Etanercept is known to be effective in plaque psoriasis in adults, but data on use in children are limited.

This trial, just published in the New England Journal of Medicine, examined the drug’s effectiveness and safety in patients aged 4-17.

Participants were children and adolescents with stable moderate to severe plaque psoriasis, defined as a psoriasis area-and-severity index (PASI) score of 12 or greater (PASI scores range from 0 to 72, higher is worse).

Other criteria included involvement of at least 10% body surface area, at least six months’ history and treatment with systemic or phototherapy or inadequate response to topical therapy.

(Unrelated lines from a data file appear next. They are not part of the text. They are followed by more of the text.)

-- ==== Sys2Proof/Machine/Sense.lean ====
section
/-! DEFINITION. The sense unit: conversions and their calibration, background scans, inrush captures, the feed monitor,
and channel groups with their membership (R232 to R259). -/

namespace Sys2Proof.Machine

/-- Key of a register of SADCt. -/
def sadcReg (t off : Nat) : Nat := sadcBase t + off

/-- TB0 at an instant in ns. -/
def atNs (t : Nat) : Clock := Clock.ofT16 (t * 2 ^ 16)

/-! ## Holds -/

/-- The hold instant of a running capture's next sample, if any is left; none while CKG5 is gated (R317). -/
def State.capDue (s : State) (t : Nat) : Option Nat :=
  let a := s.adc t
  if s.capState t = 2 && decide (a.samples.length < 4096) && !s.gated 5 then some (a.t0 + 1000 * a.samples.length) else none

/-- The range a current conversion of channel n uses (R237, R238): 1 COARSE. `pre` is SENSE across the 20.0 kΩ resistor
50 ns before the hold, in 0.1 mV; AUTO compares it with 3.840 V ±40 mV. -/
def State.rangeOf (s : State) (n pre : Nat) : Nat × State :=
  match s.fld (chanBase n + Reg.Chan.MEAS_CFG) 0 2 with
  | 1 => (0, s)
  | 2 => (1, s)
  | _ => let r := s.reaches pre 38400 400; (b2n r.1, r.2)

/-- A conversion's sample is held (R233, R234): its range, the pointer, the channel it belongs to, which for codes 0x10 and
0x11 is the tile's pointer, or for a background scan the channel it converts; at a capture's first hold the channel's TJ
(R245). -/
def State.holdNow (s : State) (t : Nat) (h : Hold) (cap : Bool) (pre : Nat) : State :=
  let st := sadcReg t Reg.Sadc.SADC_STAT
  let cur := decide (h.sel < 16)
  let r := if cur then s.rangeOf (16 * t + h.sel) pre else (b2n (h.sel == 0x15), s)
  let s := r.2.onlyIf cur (fun s => (s.setFld st 0 4 h.sel).setTile t { s.tile t with ptr := h.sel })
  let chan := if cur then 16 * t + h.sel else h.chan.getD (16 * t + (s.tile t).ptr)
  let a := s.adc t
  s.setAdc t { a with
    conv := some ⟨h, r.1, chan, cap⟩, last := some h.t,
    tj0 := if cap && a.samples.isEmpty then s.rd (chanBase chan + Reg.Chan.TJ) else a.tj0 }

/-- CONVERSION_HOLD: the earliest hold of converter t whose instant has come, of a capture or assigned; none while a
conversion is not finished. A scan that has no hold assigned takes one if it may, and a background hold taken lets it go
on. -/
def conversionHold (t pre : Nat) (s : State) : State :=
  let now := s.tb0.nsTotal
  if !s.domainOn 11 || (s.adc t).conv.isSome then s
  else
    let s := s.onlyIf (s.bit (sadcReg t Reg.Sadc.SADC_STAT) 6) (·.bgNext t)
    let a := s.adc t
    match s.capDue t, a.holds with
    | some c, h :: rest =>
      if c ≤ h.t then
        (if c ≤ now then s.holdNow t { t := c, sel := s.fld (sadcReg t Reg.Sadc.CAP_STAT) 4 4, origin := 0 } true pre else s)
      else if h.t ≤ now then (s.setAdc t { a with holds := rest }).holdNow t h false pre else s
    | some c, [] =>
      if c ≤ now then s.holdNow t { t := c, sel := s.fld (sadcReg t Reg.Sadc.CAP_STAT) 4 4, origin := 0 } true pre else s
    | none, h :: rest =>
      if h.t ≤ now then
        let s := (s.setAdc t { a with holds := rest }).holdNow t h false pre
        s.onlyIf (s.bit (sadcReg t Reg.Sadc.SADC_STAT) 6) (·.bgNext t)
      else s
    | none, [] => s

def execConversionHold (t : Fin 8) (pre : Nat) (s : State) : Host.Outcome State Fault Refusal :=
  .next (conversionHold t.val pre s)

/-! ## Calibration -/

/-- Eight times K of R237, in 10 µA units per count. -/
def gain8 (cls range : Nat) : Nat :=
  match cls, range with
  | 0, 0 => 125
  | 1, 0 => 50
  | _, 0 => 10
  | 0, _ => 2500
  | 1, _ => 1000
  | _, _ => 200

/-- The calibrated current as a fraction over `calDen` (R239, R240): OFS, GAIN and TC of the channel, `tj` the junction
temperature in 1/128 °C. -/
def State.calNum (s : State) (n range code : Nat) (tj : Int) : Int :=
  let w := s.rd (chanBase n + (if range = 0 then Reg.Chan.CAL_FINE else Reg.Chan.CAL_COARSE))
  let ofs := signedOf 16 (bitsOf w 16 16)
  let gn := signedOf 16 (bitsOf w 0 16)
  let tc := signedOf 16 (s.fld (chanBase n + Reg.Chan.CAL_TC) 0 16)
  ((code : Int) - ofs) * (gain8 (chanClass n) range : Nat) * (2 ^ 18 + gn) * (1280000000 + tc * (tj - 3200))

/-- The denominator of `calNum`: 8 × 2^18 × 128 × 10^7. -/
def calDen : Nat := 8 * 2 ^ 18 * 1280000000

/-- I_SUM of a conversion: the computation exact to ±0.5 unit, then rounded, halves away from zero (R239). -/
def State.calibrate (s : State) (n range code : Nat) (tj : Int) : Int × State :=
  let num := s.calNum n range code tj
  s.freshInt (roundDiv (2 * num - calDen) (2 * calDen)) (roundDiv (2 * num + calDen) (2 * calDen))

/-- The junction temperature a calibration uses from a TJ word: 25 °C without VALID (R240). -/
def tjOf (w : Word) : Int := if bitOf w 31 then signedOf 16 (bitsOf w 0 16) else 3200

/-! ## Sums -/

/-- Channels below a composite, through `fuel` levels of groups. -/
def State.leaves : Nat → State → Nat → List Nat
  | 0, _, _ => []
  | fuel + 1, s, l => if 0x100 ≤ l then [l - 0x100] else (s.members l).flatMap (s.leaves fuel)

/-- I_SPAN of group g (R249). -/
def State.setSpan (s : State) (g : Nat) : State :=
  let ts := ((s.leaves 7 (0xC0 + g)).map (fun n => Tbl.get 0 s.convAt n)).filter (· != 0)
  let v := if ts.length < 2 then 0 else ts.foldl max 0 - ts.foldl min (ts.headD 0)
  s.wrN (cgBase g + Reg.Cg.I_SPAN) (min 0xFFFFFFFF v)

/-- I_SUM of a composite afresh; a group's I_SPAN, and SUM_OVER where the sum rises above ISUM_LIM × 1,000 (R48,
R249). -/
def State.resum (s : State) (l : Nat) : State :=
  let was := s.rdI (isumKey l)
  let s := s.sumUp l
  if 0xC0 ≤ l ∧ l < 0x100 then
    let g := l - 0xC0
    let lim : Int := (s.fld (cgBase g + Reg.Cg.ISUM_LIM) 0 16 * 1000 : Nat)
    (s.setSpan g).onlyIf (lim != 0 && decide (was ≤ lim ∧ lim < s.rdI (isumKey l))) (·.raise (cgBase g) 16)
  else s

/-! ## Results -/

/-- An item of the distributor at an instant. -/
def State.distAt (s : State) (source id hold flags : Nat) (w5 w6 w7 : Word) : State :=
  s.dist { source := source, flags := flags, tsLo := (atNs hold).tsLo, tsHi := (atNs hold).tsHi, id := id, w5 := w5, w6 := w6, w7 := w7 }

/-- FLAGS of a conversion's record (R265): SLIP and CLIP. -/
def convFlags (c : Conv) (code : Nat) : Nat := b2n (c.hold.slip != 0) + 2 * b2n (code == 0xFFFF)

/-- The result of a current conversion (R235, R238 to R240, R255, R256). -/
def State.currentResult (s : State) (t : Nat) (c : Conv) (code : Nat) : State :=
  let n := c.chan
  let b := chanBase n
  let tj := s.rd (b + Reg.Chan.TJ)
  let clip := code == 0xFFFF
  let r := s.calibrate n c.range code (tjOf tj)
  let s := r.2.wrN (b + Reg.Chan.I_SUM) (unsignedOf 32 r.1)
  let s := s.wrN (b + Reg.Chan.MEAS_RAW)
    (code + c.range * 2 ^ 16 + b2n clip * 2 ^ 17 + b2n (c.hold.slip != 0) * 2 ^ 18 + b2n (!bitOf tj 31) * 2 ^ 19 +
      c.hold.origin * 2 ^ 20)
  let s := s.stamp (b + Reg.Chan.MEAS_TS_LO) (b + Reg.Chan.MEAS_TS_HI) (atNs c.hold.t)
  let e := if c.hold.origin = 0 then (c.hold.ev, s) else s.freshIn 0 4095
  let s := e.2.wrN (b + Reg.Chan.MEAS_TAG) (e.1 + min 0xFFFF c.hold.slip * 2 ^ 16)
  let s := s.raise b 26
  let s := s.onlyIf clip (fun s => ((s.count (b + Reg.Chan.CLIP_CNT)).raise b 27).ev 0xCF t)
  let s := { s with convAt := Tbl.set 0 s.convAt n (c.hold.t + 1) }
  let s := s.setAdc t { s.adc t with
    pair := some (n, c.hold.t, !clip && decide ((2 * nominalMa n : Nat) ≤ r.1)) }
  let s := s.each (s.above n) State.resum
  s.onlyIf (c.hold.origin != 1) (fun s => s.distAt 1 n c.hold.t (convFlags c code) (s.rd (b + Reg.Chan.MEAS_RAW))
    (s.rd (b + Reg.Chan.I_SUM)) (s.rd (b + Reg.Chan.MEAS_TAG)))

/-- A voltage reading in mV from its count (R241); a quarter of a count is rounded in a way the spec leaves open. -/
def State.millivolts (s : State) (code : Nat) : Int × State := s.roundOpen (((code : Int) - 8192) * 5) 4

/-- The result of a VOUT conversion, with the wire pair it may close (R241, R242). A negative loop resistance is a
value the spec does not state. -/
def State.voutResult (s : State) (t : Nat) (c : Conv) (code : Nat) : State :=
  let n := c.chan
  let b := chanBase n
  let r := s.millivolts code
  let s := r.2.wrN (b + Reg.Chan.VOUT) (unsignedOf 32 r.1)
  let paired := match (s.adc t).pair with
    | some (m, h, ok) => m == n && h + 500 == c.hold.t && ok && code != 0xFFFF
    | none => false
  let s :=
    if paired then
      let q := roundDiv (1000000 * r.1) (s.rdI (b + Reg.Chan.I_SUM)).toNat
      let w := if 0 ≤ q then (min 0xFFFFFF q.toNat, s) else s.freshIn 0 0xFFFFFF
      (w.2.wrN (b + Reg.Chan.WIRE_R) (w.1 + 2 ^ 31)).raise b 28
    else s
  s.distAt 2 n c.hold.t (convFlags c code) (s.rd (b + Reg.Chan.VOUT)) (s.rd (b + Reg.Chan.WIRE_R)) 0

/-- A temperature count in 1/128 °C as the signed 16-bit field holds it (R241); beyond the field the spec states no
value. -/
def State.tempField (s : State) (code : Nat) : Nat × State :=
  let v : Int := (code : Int) - 16384
  if v < 32768 then (unsignedOf 16 v, s) else s.freshIn 0 0xFFFF

/-- The result of a junction temperature conversion. -/
def State.tjResult (s : State) (c : Conv) (code : Nat) : State :=
  let k := chanBase c.chan + Reg.Chan.TJ
  let r := s.tempField code
  (r.2.wrN k (r.1 + 2 ^ 31)).distAt 3 c.chan c.hold.t (convFlags c code) (word (r.1 + 2 ^ 31)) 0 0

/-- The result of a tile conversion, codes 0x12, 0x13 and 0x16. -/
def State.tileResult (s : State) (t : Nat) (c : Conv) (code off v : Nat) : State :=
  (s.wrN (tileBase t + off) v).distAt 4 (t * 256 + c.hold.sel) c.hold.t (convFlags c code) (word v) 0 0

/-- A conversion's result is available 450 ns after its hold (R234); TB0 may have stepped back meanwhile. -/
def State.convReady (s : State) (c : Conv) : Bool :=
  let now := s.tb0.nsTotal
  decide (c.hold.t + 450 ≤ now ∨ now < c.hold.t)

/-- CONVERSION_RESULT: the conversion in progress becomes available with a count; it goes to its capture or to the
destination of its SEL code (R232, R234, R244). -/
def conversionResult (t code : Nat) (s : State) : State :=
  match (s.adc t).conv.filter s.convReady with
  | none => s
  | some c =>
    let s := s.setAdc t { s.adc t with conv := none }
    let s := (s.count (sadcReg t Reg.Sadc.CONV_CNT)).ev 0xCE t
    if c.cap then
      let a := s.adc t
      (s.setAdc t { a with samples := a.samples ++ [⟨code, c.range⟩] }).setFld (sadcReg t Reg.Sadc.CAP_STAT) 16 13
        (a.samples.length + 1)
    else
      match c.hold.sel with
      | 0x10 => s.voutResult t c code
      | 0x11 => s.tjResult c code
      | 0x12 => let r := s.millivolts code; r.2.tileResult t c code Reg.Tile.VFEED (unsignedOf 32 r.1)
      | 0x13 => let r := s.tempField code; r.2.tileResult t c code Reg.Tile.TTILE r.1
      | 0x14 => s.wrN (sadcReg t Reg.Sadc.SELF_ZERO) code
      | 0x15 => s.wrN (sadcReg t Reg.Sadc.SELF_REF) code
      | 0x16 => let r := s.roundOpen (code : Int) 2; r.2.tileResult t c code Reg.Tile.SUPPLY_I_CV r.1.toNat
      | _ => s.currentResult t c code

def execConversionResult (t : Fin 8) (code : Fin 65536) (s : State) : Host.Outcome State Fault Refusal :=
  .next (conversionResult t.val code.val s)

/-! ## Software and background conversions -/

/-- A write of SW_CONV: with GO, a defined SEL gets the earliest free hold 400 ns on (R232, R235). -/
def swConv (t : Nat) (v : Word) (s : State) : State :=
  let sel := bitsOf v 0 5
  if bitOf v 8 && decide (sel < 0x17) then
    s.assign t { t := s.freeHold t (s.tb0.nsTotal + 400) true, sel := sel, origin := 2 }
  else s

def execSwConv (acc : Access) (t : Fin 8) (v : Word) (s : State) : Host.Outcome State Fault Refusal :=
  .next (s.write acc 4 (sadcReg t.val Reg.Sadc.SW_CONV) v (fun _ => swConv t.val v))

/-- BG_INT of converter t, in 100 µs units (R252). -/
def State.bgInt (s : State) (t : Nat) : Nat := limit 1 1000 (s.fld (sadcReg t Reg.Sadc.SADC_CFG) 6 10)

/-- A background scan is due with BG_EN, BG_INT × 100 µs after the last one was, counted in TBF (R236, log entry 88): it
starts while none runs and no capture runs; else the due start is dropped. -/
def bgScanStart (t : Nat) (s : State) : State :=
  let st := sadcReg t Reg.Sadc.SADC_STAT
  let a := s.adc t
  let now := s.time.tbf.nsTotal
  if !s.bit (sadcReg t Reg.Sadc.SADC_CFG) 0 || decide (now < a.bgDue) || !s.domainOn 11 then s
  else
    let int := s.bgInt t * 100000
    let s := s.setAdc t { a with bgDue := if a.bgDue + int ≤ now then now + int else a.bgDue + int }
    if !s.bit st 6 && s.capState t != 2 then
      ((s.setBit st 6 true).setAdc t { s.adc t with bg := bgAll t }).bgNext t
    else s

def execBgScanStart (t : Fin 8) (s : State) : Host.Outcome State Fault Refusal := .next (bgScanStart t.val s)

/-! ## Inrush captures -/

/-- CAP_CTRL.ABORT: an armed or running capture ends at once; no features (R244). -/
def capAbort (t : Nat) (s : State) : State :=
  let st := sadcReg t Reg.Sadc.CAP_STAT
  if s.capState t = 1 || s.capState t = 2 then
    let a := s.adc t
    let s := ((s.setFld st 0 2 0).setBit st 2 true).setBit (sadcReg t Reg.Sadc.SADC_STAT) 5 false
    let s := s.setAdc t { a with conv := a.conv.filter (fun c => !c.cap) }
    s.onlyIf (s.bit (sadcReg t Reg.Sadc.SADC_STAT) 6) (·.bgNext t)
  else s

/-- CAP_CTRL.ARM: ignored while a capture is armed or runs; IMMEDIATE starts it, when CKG5 runs (R244, R317). -/
def capArm (t : Nat) (v : Word) (s : State) : State :=
  let st := sadcReg t Reg.Sadc.CAP_STAT
  if s.capState t = 1 || s.capState t = 2 then s
  else
    let s := s.wrN st (1 + bitsOf v 0 4 * 2 ^ 4)
    let s := s.setAdc t { s.adc t with capImm := bitOf v 4, samples := [] }
    s.onlyIf (bitOf v 4 && !s.gated 5) (·.capNow t)

/-- A write of CAP_CTRL: ABORT, then ARM. -/
def capCtrl (t : Nat) (v : Word) (s : State) : State :=
  let s := s.onlyIf (bitOf v 9) (capAbort t)
  s.onlyIf (bitOf v 8) (capArm t v)

def execCapArm (acc : Access) (t : Fin 8) (v : Word) (s : State) : Host.Outcome State Fault Refusal :=
  .next (s.write acc 4 (sadcReg t.val Reg.Sadc.CAP_CTRL) v (fun _ => capCtrl t.val v))

def execCapAbort (acc : Access) (t : Fin 8) (v : Word) (s : State) : Host.Outcome State Fault Refusal :=
  .next (s.write acc 4 (sadcReg t.val Reg.Sadc.CAP_CTRL) v (fun _ => capCtrl t.val v))

/-- A capture's samples calibrated in order, in 10 µA units. -/
def State.calibAll (n : Nat) (tj : Int) : List CapSample → State → List Int × State
  | [], s => ([], s)
  | x :: xs, s =>
    let r := s.calibrate n x.range x.code tj
    let q := State.calibAll n tj xs r.2
    (r.1 :: q.1, q.2)

/-- The largest of a list of samples and the index of the first sample equal to it. -/
def peakOf : List Int → Nat → Int → Nat → Int × Nat
  | [], _, m, k => (m, k)
  | x :: xs, i, m, k => if m < x then peakOf xs (i + 1) x i else peakOf xs (i + 1) m k

/-- One past the index of the last sample that does not satisfy `ok`. -/
def settledFrom (ok : Int → Bool) : List Int → Nat → Nat → Nat
  | [], _, k => k
  | x :: xs, i, k => settledFrom ok xs (i + 1) (if ok x then k else i + 1)

/-- HINT by the first row of R246 that holds: I_PEAK, T_PEAK, T_SETTLE, 256 × I_END and the class nominal current, in
10 µA units. -/
def sigHint (peak : Int) (tPeak tSettle : Nat) (end256 nominal : Int) : Nat :=
  if peak * 50 < nominal then 0
  else if end256 * 50 < nominal * 256 then 6
  else if peak * 1024 < 5 * end256 then 1
  else if tSettle ≤ 500 then 2
  else if 4 * end256 ≤ peak * 256 then 3
  else if 100 ≤ tPeak ∧ tSettle ≠ 0xFFFF then 4
  else 5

Participants were randomised to treatment with etanercept or placebo for 12 weeks, followed by open-label etanercept for 24 weeks, then re-randomisation to etanercept or placebo for 12 weeks to investigate the effects of withdrawal and re-treatment.

During the first period, open-label escape etanercept was allowed if PASI score increased by more than 50%.

Primary outcome was 75% or greater reduction in PASI score (PASI-75) at week 12; safety endpoints included adverse effects, serious adverse effects, infections and disease rebound during the withdrawal period.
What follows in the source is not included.